= What you are asked to do =
Going through the listing below, tally the lines that contain the word "maxExp" and give only that figure.

(Beginning of Supplied material)

/-- The lanes of a maximum or minimum: the extreme of this member's contributions, with no residue (R253). -/
def blockExtreme (fmt : Nat) (isMax : Bool) (contribs : List (List Nat)) (b : Nat) : VxBlock :=
  ⟨(upto 64).map (fun i => BitVec.ofNat 64 (contribs.foldl (fun m codes => (fMinMax (fmtFloat fmt) false isMax m (elemAt codes b i)).code)
      (fmtFloat fmt).nan)), [], false, expNoSum⟩

/-- Add a block of lanes to what an owner holds (R95, R96); blocks without residues are kept side by side. A residue of
0b111_1111 stays so, as vadd leaves it (R148): DESIGN CHOICE, R96 says only how residues add (log 125). -/
def SumBlock.add (x : SumBlock) (v : VxBlock) (ncon : Nat) : SumBlock :=
  if v.res.isEmpty then { x with lanes := x.lanes ++ v.lanes, ncon := x.ncon + ncon }
  else if x.lanes.isEmpty then ⟨v.lanes, v.res, x.nanf || v.nanf, x.ncon + ncon⟩
  else ⟨(x.lanes.zip v.lanes).map (fun e => e.1 + e.2),
        (x.res.zip v.res).map (fun e => BitVec.ofNat 7 (resAdd e.1.toNat e.2.toNat)), x.nanf || v.nanf, x.ncon + ncon⟩

def SumBlock.empty : SumBlock := ⟨[], [], false, 0⟩

def Bucket.sum (k : Bucket) (b : Nat) : SumBlock := FMap.get SumBlock.empty k.sums b
def Bucket.addLanes (k : Bucket) (b : Nat) (v : VxBlock) (ncon : Nat) : Bucket :=
  { k with sums := FMap.set SumBlock.empty k.sums b ((k.sum b).add v ncon) }
def Bucket.expOf (k : Bucket) (b : Nat) : BitVec 16 × Nat := FMap.get (0x8000#16, 0) k.expIn b
def Bucket.addExp (k : Bucket) (b : Nat) (e : BitVec 16) (ncon : Nat) : Bucket :=
  { k with expIn := FMap.set (0x8000#16, 0) k.expIn b (maxExp (k.expOf b).1 e, (k.expOf b).2 + ncon) }
def Bucket.agreedAt (k : Bucket) (b : Nat) : Option (BitVec 16) := FMap.get none k.agreed b
def Bucket.setAgreed (k : Bucket) (b : Nat) (e : BitVec 16) : Bucket := { k with agreed := FMap.set none k.agreed b (some e) }

/-- A lane passes its check (R96). -/
def laneGood (x : SumBlock) (i : Nat) : Bool :=
  let r := (x.res.getD i 0).toNat
  decide (r ≠ 127) && decide ((x.lanes.getD i 0).toInt % 127 = (r : Int))

/-- A reduced lane as an element (R97). -/
def fromLane (fmt : Nat) (rm : RMode) (x : SumBlock) (E : BitVec 16) (i : Nat) : Nat :=
  let f := fmtFloat fmt
  if x.nanf then f.nan
  else
    let S := (x.lanes.getD i 0).toInt
    if S = 0 ∨ E = 0x8000 then 0 else (f.enc rm false (FVal.ofDy (S, E.toInt - 41) false)).code

/-- The extreme over what every member sent for one element (R253). -/
def extremeOf (fmt : Nat) (isMax : Bool) (x : SumBlock) (i : Nat) : Nat :=
  (upto (x.lanes.length / 64)).foldl (fun m j => (fMinMax (fmtFloat fmt) false isMax m (x.lanes.getD (64 * j + i) 0).toNat).code) (fmtFloat fmt).nan

/-! ### Running a bucket (R251, R252) -/

/-- Contiguous runs of at most 7 blocks: what one packet carries (R271). -/
def runs7 : List Nat → List (List Nat)
  | [] => []
  | b :: t =>
    match runs7 t with
    | (c :: r) :: rs => if c = b + 1 ∧ r.length < 6 then (b :: c :: r) :: rs else [b] :: (c :: r) :: rs
    | rs => [b] :: rs

/-- A bucket with what it needs to run: its place, command, group, request. -/
structure Run where
  h : Nat
  i : Nat
  k : Bucket
  c : CollCmd
  g : Group
  r : BucketReq
deriving DecidableEq, Repr

def Run.own (x : Run) : Nat × Nat := ownRange x.g x.r x.k.split x.g.self
def Run.ownBlocks (x : Run) : List Nat := blocksOf x.own

/-- The owners other than this member that a member sends to, each with its blocks. -/
def Run.owners (x : Run) : List (Nat × List Nat) :=
  ((upto x.g.members.length).filter (· ≠ x.g.self)).filterMap (fun m =>
    match blocksOf (ownRange x.g x.r x.k.split m) with
    | [] => none
    | l => some (m, l))

def Run.sub (x : Run) (blk n ncon owner : Nat) : SubHdr := ⟨x.k.gid, x.k.attempt, blk, n, ncon, owner⟩

def Run.sendTo (x : Run) (s : State) (m : Nat) (t : PType) (body : Payload) : State :=
  s.sendMember x.h x.c.b x.g m t (wordAt x.k.step) x.k.bseq body

/-- Read every contribution of this member (R247, R251). -/
def Run.contribs (x : Run) (s : State) : Except EErr (List (List Nat)) × State :=
  (upto x.g.me.ccnt).foldl (fun acc j =>
    match acc with
    | (.error e, s) => (.error e, s)
    | (.ok l, s) =>
      match s.collRead x.c (x.r.src + BitVec.ofNat 64 (j * x.r.cstride)) (x.r.elems * (fmtBits x.r.sfmt / 8)) with
      | (.error e, s') => (.error e, s')
      | (.ok b, s') => (.ok (l ++ [codesOf x.r.sfmt b]), s')) (.ok [], s)

/-- Whether this member takes part in the bucket (R248). -/
def Run.takesPart (x : Run) (m : Nat) : Bool :=
  decide ((x.g.members.getD m ⟨0, 0, 0⟩).ccnt ≠ 0) || decide ((ownRange x.g x.r x.k.split m).2 ≠ 0)

/-- The parameters of R249 to every member that may own a part and to which no exponent record of this member carries
them (log 126). -/
def Run.announce (x : Run) (s : State) : State :=
  let y := x.r.cfg x.k.split
  let by' := if x.r.rop = 0 ∧ x.g.me.ccnt ≠ 0 then x.owners.map (·.1) else []
  if x.takesPart x.g.self then
    ((closers x.g).filter (fun m => decide (m ≠ x.g.self) && !by'.contains m)).foldl (fun s m =>
      x.sendTo s m .verdict (.verdict x.k.gid x.k.attempt (.params y.elems y.rop y.crc y.sfmt x.g.self))) s
  else s

/-- An owner has the parameters of every member that takes part: those of a contributor to a vintage sum came with its
exponents (R249). -/
def Run.told (x : Run) : Bool :=
  (upto x.g.members.length).all (fun m => decide (m = x.g.self) || !x.takesPart m || x.k.told.contains m
    || (decide (x.r.rop = 0) && decide ((x.g.members.getD m ⟨0, 0, 0⟩).ccnt ≠ 0)))

/-- Exponent pass of this member (R252): exponents to every owner, its own among them. -/
def Run.exponents (x : Run) (s : State) (contribs : List (List Nat)) : Run × State :=
  let n := x.g.me.ccnt
  let e := fun b => (contribs.map (fun codes => blockExp x.r.sfmt codes b)).foldl maxExp 0x8000#16
  let k := if n = 0 then x.k else x.ownBlocks.foldl (fun k b => k.addExp b (e b) n) x.k
  let s := if n = 0 then s else x.owners.foldl (fun s o => (runs7 o.2).foldl (fun s l =>
      x.sendTo s o.1 .exp (.exps (x.sub (l.headD 0) l.length n o.1) (x.r.cfg x.k.split).crc x.r.elems x.r.rop (l.map e))) s) s
  ({ x with k := { k with phase := .exponent } }, s)

/-- Sum pass of this member (R252, R253): lanes to every owner. -/
def Run.lanes (x : Run) (s : State) (contribs : List (List Nat)) : Run × State :=
  let n := x.g.me.ccnt
  let v := fun b => if x.r.rop = 0 then blockLanes x.r.sfmt contribs ((x.k.agreedAt b).getD 0x8000) b
    else blockExtreme x.r.sfmt (decide (x.r.rop = 1)) contribs b
  let k := if n = 0 then x.k else x.ownBlocks.foldl (fun k b => k.addLanes b (v b) n) x.k
  let s := if n = 0 then s else x.owners.foldl (fun s o => (runs7 o.2).foldl (fun s l =>
      x.sendTo s o.1 .lanes (.lanes (x.sub (l.headD 0) l.length n o.1) (l.map v))) s) s
  ({ x with k := { k with phase := .sum } }, s)

/-- An owner agrees the exponents of its blocks that every member has been heard on, and returns them (R252). -/
def Run.agree (x : Run) (s : State) : Run × State :=
  let fresh := x.ownBlocks.filter (fun b => (x.k.agreedAt b).isNone && decide ((x.k.expOf b).2 = x.g.total))
  let k := fresh.foldl (fun k b => k.setAgreed b (x.k.expOf b).1) x.k
  let tos := (upto x.g.members.length).filter (fun m => decide (m ≠ x.g.self) && decide ((x.g.members.getD m ⟨0, 0, 0⟩).ccnt ≠ 0))
  let s := tos.foldl (fun s m => (runs7 fresh).foldl (fun s l =>
      x.sendTo s m .exp (.exps (x.sub (l.headD 0) l.length 0 x.g.self) (x.r.cfg x.k.split).crc x.r.elems x.r.rop
        (l.map (fun b => (x.k.expOf b).1)))) s) s
  ({ x with k := k }, s)

def Run.put (x : Run) (s : State) : State := s.setBucket x.h x.i x.k

/-- Lanes of this bucket that have not left the engine. -/
def Run.unsent (x : Run) (s : State) : Bool :=
  (s.engine x.h).outbox.any (fun o => decide (o.ptype = .lanes) && decide (o.rw2 = wordAt x.k.step) && decide (o.xtag = BitVec.ofNat 16 x.k.bseq)
    && (match o.body with
      | .lanes sub _ => decide (sub.gid = x.k.gid ∧ sub.attempt = x.k.attempt)
      | _ => false))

(End of Supplied material)

= Task result =
2